Monday, July 24, 2006

War Games


Saturday was strange. Very, very strange. We set off from Xiaoshan just after two in the afternoon for the forty minute drive to Hangzhou. Newly built apartment blocks had sprung up on either side of the dual-carriageway, many with Alpine style roofs or mini-pagodas and Eiffel Towers tacked on top. Rose bushes had been planted every few metres in the central reservation, stretching mile after mile after mile. Crossing the river, flat barges moved silently through the grey water like gunboats on the Mekong.

Then came the paintball. In stifling heat I sat through an hour long induction conducted entirely in Chinese, during which I gathered precisely two things: we would be carrying full size AK47 replicas up and down a hill, and we'd be shooting high velocity beebee pellets at each other rather than splodges of paint.

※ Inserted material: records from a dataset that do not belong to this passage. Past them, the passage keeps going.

-- ==== Sys2Proof/Machine/Setup.lean ====
section
/-! DEFINITION. What secure boot works with: the flash, the image check, fuses and keys, the set-up record, signing indices (R2,
R242, R243, R346, R408, R417 to R429). -/

namespace Sys2Proof.Machine

/-! ### The boot flash (R420 Table 6) -/

def Flash.setup : Nat := 0x200000
def Flash.cert : Nat := 0x210000
def Flash.logs : Nat := 0x220000

/-- Bytes of the flash. -/
def State.flashBytes (s : State) (a n : Nat) : List Byte := Memory.readBytes erasedByte s.flash a n

/-- Bytes written over an erased range of the flash. -/
def State.flashWrite (s : State) (lo hi : Nat) (bs : List Byte) : State :=
  { s with flash := Memory.storeBytes erasedByte (Memory.erase s.flash lo hi) lo bs }

/-- A flash range left undefined by a failed write: free bytes (R432 Table 9; log entry 12). -/
def State.flashLost (s : State) (lo n : Nat) : State :=
  { s with flash := Memory.storeBytes erasedByte s.flash lo ((List.range n).map (fun i => Config.freeByte (s.free + i)))
           free := s.free + n }

/-- A flash write stopped by a reset leaves no valid image (R463, R464): MAGIC is gone. -/
def State.breakImage (s : State) : State := { s with flash := Memory.erase s.flash 0 4 }

/-! ### Owners and keys (R417) -/

/-- The current owner's digest: of the highest-numbered burned slot; none when it is all zero or no slot is burned. -/
def State.owner (s : State) : Option (List Byte) :=
  match s.fuses.owners.getLast? with
  | some d => if allZero d then none else some d
  | none => none

/-- The digest of the key that signs set-up records and transfers: the owner's, or the vendor's without an owner. -/
def State.rulingKey (s : State) : List Byte := s.owner.getD s.fuses.vendorDigest

/-- IDENTITY (R426): the digest of the identity public key. -/
def State.fusedIdentity (s : State) : List Byte := shake256 s.fuses.identity

/-! ### The firmware image (R418, R419) -/

def Fw.svn (g : List Byte) : Nat := fieldAt g 6 1
def Fw.feature (g : List Byte) : Nat := fieldAt g 8 4
def Fw.length (g : List Byte) : Nat := fieldAt g 0xC 4
def Fw.vendorPk (g : List Byte) : List Byte := (g.drop 0x30).take 68
def Fw.ownerPk (g : List Byte) : List Byte := (g.drop 0x74).take 68
def Fw.signed (g : List Byte) : List Byte := g.take 0x100
def Fw.vendorSig (g : List Byte) : List Byte := (g.drop 0x100).take 3072
def Fw.ownerSig (g : List Byte) : List Byte := (g.drop 0xD00).take 3072
def Fw.body (g : List Byte) : List Byte := (g.drop 0x2000).take (Fw.length g)

/-- Whether every reserved byte of the header is zero. -/
def Fw.reservedZero (g : List Byte) : Bool :=
  fieldAt g 7 1 == 0 && allZero ((g.drop 0xB8).take 0x48) && allZero ((g.drop 0x1900).take 0x700)

/-- Whether an image's signatures and body are good (R419), its SVN apart. -/
def State.imageSigned (s : State) (g : List Byte) : Bool :=
  decide (fieldAt g 0 4 = 0x4D524946) && decide (fieldAt g 4 2 = 1) && decide (1 ≤ Fw.length g) && decide (Fw.length g ≤ 2088960) &&
  Fw.reservedZero g && decide (shake256 (Fw.vendorPk g) = s.fuses.vendorDigest) &&
  Config.xmssVerify (Fw.vendorPk g) (Fw.signed g) (Fw.vendorSig g) &&
  (match s.owner with
   | some d => decide (shake256 (Fw.ownerPk g) = d) && Config.xmssVerify (Fw.ownerPk g) (Fw.signed g) (Fw.ownerSig g)
   | none => true) &&
  decide (shake256 (Fw.body g) = (g.drop 0x10).take 32)

/-- Whether an image is valid (R419). -/
def State.imageValid (s : State) (g : List Byte) : Bool := s.imageSigned g && decide (s.fuses.svnMin ≤ Fw.svn g)

/-- The image in flash: its header and body. -/
def State.flashImage (s : State) : List Byte := s.flashBytes 0 (0x2000 + min (Fw.length (s.flashBytes 0 16)) 2088960)

/-! ### Registers "from fuses" (R486, R433, R452, R488) -/

/-- SEC_STATUS (R433). -/
def State.syncSecStatus (s : State) : State :=
  let boot := match s.sec.stage with
    | .failedBoot => 2
    | _ => if s.sec.fromRecovery then 1 else 0
  s.setReg (Off.sec 0) (boot + 4 * s.owner.isSome.toNat + 8 * s.sec.setupDefault.toNat + 16 * s.sec.certBad.toNat +
    2 ^ 5 * (s.fuses.svnMin % 128) + 2 ^ 12 * ((s.fuses.owners.length - 1) % 8))

/-- ID_EPOCH and ID_INDEX (R433). -/
def State.syncEpoch (s : State) : State :=
  (s.setReg (Off.sec 8) (s.sec.sigEpoch % 4096 + 2 ^ 16 * (4096 - s.fuses.epochsBurned))).setReg64 (Off.sec 0x10)
    (s.sec.sigEpoch * 2 ^ 28 + s.sec.sigC)

/-- SEC_OWNER_DIGEST (R433). -/
def State.syncOwner (s : State) : State := s.setRegBytes (Off.sec 0x60) (padTo 32 (s.owner.getD []))

/-- The registers loaded from fuses during secure boot. -/
def State.loadFuses (s : State) : State :=
  let f := s.fuses
  let s := s.setReg Off.idPart (f.vendor % 65536 + 2 ^ 16 * 0x7680)
  let s := s.setReg Off.idGrade (f.gradeB.toNat + 2 ^ 4 * (f.chipletIndex % 1024) + 2 ^ 16 * (f.code0 % 256) + 2 ^ 24 * (f.code1 % 256))
  let s := { s with link := { s.link with cfg := { s.link.cfg with
    vendor := f.vendor % 65536, subsystem := 2 ^ 15 * f.gradeB.toNat + f.chipletIndex % 1024 } } }
  let s := (s.setReg64 Off.idSerial f.serial).setReg Off.idDieRev (f.dieRev % 2 ^ 24)
  let s := s.setRegBits Off.idTiles 0 11 (2 * s.quota)
  let s := (s.setRegBytes (Off.sec 0x20) s.fusedIdentity).syncOwner
  s.setReg (Off.err 0x68) f.repairs.length

/-! ### Epochs and signatures (R346, R428, R429) -/

/-- The first of `n` fuses from number `k` on that is not bad. -/
def firstGood (bad : List Nat) : Nat → Nat → Option Nat
  | 0, _ => none
  | n + 1, k => if bad.contains k then firstGood bad n (k + 1) else some k

/-- The next unburned epoch fuse that a burn verifies: those that read neither clean nor burned count as burned and are skipped (R428). -/
def State.nextFuse (s : State) : Option Nat := firstGood s.fuses.epochsBad (4096 - s.fuses.epochsBurned) s.fuses.epochsBurned

/-- The next epoch fuse burned, C at 0 (R428). EPOCH_LOW each time the epochs remaining fall to 64 or fewer; once every fuse is burned the device
stops signing (R429). -/
def State.burnEpoch (s : State) : State :=
  let t := match s.nextFuse with
    | some i => { s with
        fuses := { s.fuses with epochsBurned := i + 1 }
        sec := { s.sec with sigEpoch := i, sigC := 0, noEpoch := decide (4095 ≤ i), burned := true } }
    | none => { s with fuses := { s.fuses with epochsBurned := 4096 }, sec := { s.sec with noEpoch := true, burned := true } }
  if t.fuses.epochsBurned < 4032 then t.syncEpoch else t.syncEpoch.fileError bothWorlds (ErrRec.of .epochLow)

/-- The next signing index: the next epoch is burned first when C has come to its end. -/
def State.nextEpochDue (s : State) : State := if 2 ^ 28 - 2 ^ 16 ≤ s.sec.sigC ∧ s.sec.noEpoch = false then s.burnEpoch else s
def State.sigIndex (s : State) : Nat := s.sec.sigEpoch * 2 ^ 28 + s.sec.sigC

/-- The index of a signature consumed; a signature that failed its check is counted (R429). -/
def State.useIndex (s : State) : State :=
  let t := ({ s with sec := { s.sec with sigC := s.sec.sigC + 1 } }).syncEpoch
  if Config.signatureFails s.sigIndex then t.tally (Off.sec 0xC) 1 else t

/-- Whether the device can sign now: an epoch burned and the tree state rebuilt. -/
def State.signerReady (s : State) : Bool := s.sec.treeReady && !s.sec.noEpoch

/-- The incarnation formed after the epoch burn of the boot (R346). -/
def State.formIncarnation (s : State) : State :=
  let n := s.sec.sigEpoch * 2 ^ 20 + s.clock.warmCount
  ({ s with clock := { s.clock with incarnation := n } }).setReg (Off.ix 8) n

/-! ### Reserved areas (R242, R243) -/

/-- A default size scaled by I / 768 GiB and rounded down to 2 MiB. -/
def State.scaled (s : State) (size : Nat) : Nat := size * (s.stacksU * (32 - s.localGib)) / 768 / 2 ^ 21 * 2 ^ 21

/-- The default sizes of the areas, in order. -/
def State.defaultSizes (s : State) : List Nat :=
  [32 * 2 ^ 20, 16 * 2 ^ 20, 256 * 2 ^ 20, s.scaled (64 * gib) / (2 * gib) * (2 * gib), s.scaled (64 * gib), s.scaled (32 * gib),
   s.scaled (32 * gib), s.scaled (384 * gib)]

/-- Areas laid downward from an address. -/
def layDown : Nat → List Nat → List (Nat × Nat)
  | _, [] => []
  | top, n :: r => (top - n, n) :: layDown (top - n) r

/-- The default areas. -/
def State.defaultAreas (s : State) : List (Nat × Nat) := layDown s.interleaved s.defaultSizes

/-- Whether no two of the areas meet. -/
def apart : List (Nat × Nat) → Bool
  | [] => true
  | a :: r => r.all (fun b => decide (a.1 + a.2 ≤ b.1) || decide (b.1 + b.2 ≤ a.1)) && apart r

/-- Whether areas are aligned to 2 MiB, inside the interleaved space, and apart. -/
def State.areasGood (s : State) (l : List (Nat × Nat)) : Bool :=
  decide (l.length = 8) && l.all (fun a => decide (a.1 % 2 ^ 21 = 0) && decide (a.2 % 2 ^ 21 = 0) && decide (a.1 + a.2 ≤ s.interleaved)) &&
  apart l

/-- The area registers written. -/
def State.setAreas (s : State) (l : List (Nat × Nat)) : State :=
  l.zipIdx.foldl (fun s e => (s.setReg64 (Off.memBase e.2) e.1.1).setReg64 (Off.memSize e.2) e.1.2) s

/-- MEM_I_LIMIT (R253). -/
def State.syncLimit (s : State) : State := s.setReg64 (Off.mem 0x18) s.interleaved

/-! ### Applying the set-up record (R421 Table 7 step 6, R424) -/

/-- Whether a set-up record has the right form and one whose digest is given has signed it (R424); MAGIC and VERSION stand first, as in every
header of the spec (DEDUCED, log entry 9). -/
def setupGood (key r : List Byte) : Bool :=
  decide (fieldAt r 0 4 = 0x50555453) && decide (fieldAt r 4 2 = 1) && decide (0x1000 ≤ r.length) && decide (r.length ≤ 0x10000) &&
  decide (Config.setupSpan r = r.length) && decide (shake256 (Config.setupKey r) = key) &&
  Config.xmssVerify (Config.setupKey r) (Config.setupRest r) (Config.setupSig r)

/-- The record in flash, and whether it is one the ruling key has signed. -/
def State.setupRecord (s : State) : List Byte :=
  let r := s.flashBytes Flash.setup 0x10000
  r.take (min (Config.setupSpan r) 0x10000)
def State.setupValid (s : State) : Bool := setupGood s.rulingKey s.setupRecord

/-- The default of a word of the world map (R408 Table 2): engines 0 to 3 of each causeway secure. -/
def defaultMap (k : Nat) : Nat := if 40 ≤ k ∧ k < 48 ∧ k % 2 = 0 then 0xF else 0

/-- The world map set at boot: it stands at once, every block being idle. -/
def State.bootMap (s : State) (word : Nat → Nat) : State :=
  let s := (List.range 48).foldl (fun s k => if (worldWord k).2 = 0 then s
    else s.setReg (Off.sec (0x100 + 4 * k)) (word k % 2 ^ (worldWord k).2)) s
  let s := (List.range 41).foldl (fun s k => s.setReg (Off.sec (0x200 + 4 * k)) 0) s
  { s with sec := { s.sec with wantMap := [] } }

/-- The record verified and the world map set; a record that fails leaves the defaults (R424). -/
def State.applyRecord (s : State) : State :=
  let good := s.setupValid
  let rec_ := s.setupRecord
  let s := { s with sec := { s.sec with setupDefault := !good, setup := if good then rec_ else [], change := [] } }
  let s := s.syncToll
  let s := (List.range 1024).foldl (fun s n => if s.region n = 0 then s else s.setReg64 (Off.region n) 0) s
  let s := if good then s.bootMap (Config.setupMap rec_) else (s.bootMap defaultMap).fileError bothWorlds (ErrRec.of .setup)
  s.syncSecStatus

/-- The region entries of the record placed: those that break R412 dropped one by one and counted. -/
def State.bootRegions (s : State) : List (Nat × Nat) → State
  | [] => s
  | (n, v) :: r => (if s.regionRefused n v then s.tally (Off.sec 0x88) 1 else s.setReg64 (Off.region n) v).bootRegions r

/-- The areas placed and LOCKED set (R243), then the region entries: once secure boot has run and the usable set is fixed (DEDUCED,
log entry 37). -/
def State.placeAreas (s : State) : State :=
  if s.sec.stage ≠ .booted ∨ s.hbm.usableFixed = false then s
  else
    let want := Config.setupAreas s.sec.setup
    let own := !s.sec.setupDefault
    let s := if own && s.areasGood want then s.setAreas want
      else
        let s := s.setAreas s.defaultAreas
        if own then s.fileError bothWorlds (ErrRec.of .layout) else s
    let s := (s.setRegBit (Off.mem 4) 9 true).syncLimit
    if own then s.bootRegions ((List.range 1024).zip (Config.setupRegions s.sec.setup)) else s

/-- Steps 4 to 6 of Table 7 (R421) for a good image: record, epoch, worlds, areas; secure boot ready. -/
def State.finishBoot (s : State) (g : List Byte) (recovery : Bool) : State :=
  let s := if recovery then s else { s with fuses := { s.fuses with svnMin := max s.fuses.svnMin (min 64 (Fw.svn g)) } }
  let dig := shake256 (Fw.signed g)
  let cert := !Config.certGood s.fuses.vendorDigest (s.flashBytes Flash.cert 0x10000)
  let s := { s with sec := { s.sec with
    stage := .booted, fromRecovery := recovery, fwDigest := dig, svn := Fw.svn g, feature := Fw.feature g, certBad := cert
    treeReady := false, recoverImage := [] } }
  let s := { s with pins := { s.pins with live := true } }
  let s := (s.setReg (Off.sec 4) (Fw.feature g)).setRegBytes (Off.sec 0x40) dig
  let s := if s.sec.burned then s else s.burnEpoch
  let s := if s.sec.p384.isEmpty then { s with sec := { s.sec with p384 := Config.spdmKey s.sec.sigEpoch } } else s
  (((s.formIncarnation.syncEpoch).applyRecord).setReady 0 2 1).placeAreas

end Sys2Proof.Machine
end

My enthusiasm plummeted still further when the costumes arrived - camouflage trousers that ended at my ankles, a plastic GIs helmet and a Darth Vader mask with a few pin-prick size holes for ventilation and no peripheral vision.

We started the game minus half our body weight after half an hour's marching around and standing to attention practice, which the Chinese kids lapped up with worrying eagerness. Unfortunately nobody bothered to tell the foreigners what we were supposed to be doing, so I ended up still playing the first game as the second one was starting. In a blow to national stereotypes, the French girl quit after two minutes while the Pole fought off five hundred Asians in a desperate rearguard action before she surrendered and her home was razed to the ground.

The barbecue was pandemonium. A free for all involving fat Chinese rich kids, skewered raw meat, live shrimp, smoke and fire. I stayed in the corner cooking bits of tofu. The karaoke kicked off later, at almost exactly the same time as the heavy rain started. A 15 year old kid stripped off to the waist and started gyrating in front of the teachers. Another used his camera flash to strobe the dancefloor after the techno music started banging out. As we drove home huge forks of ligtning ripped through the night sky.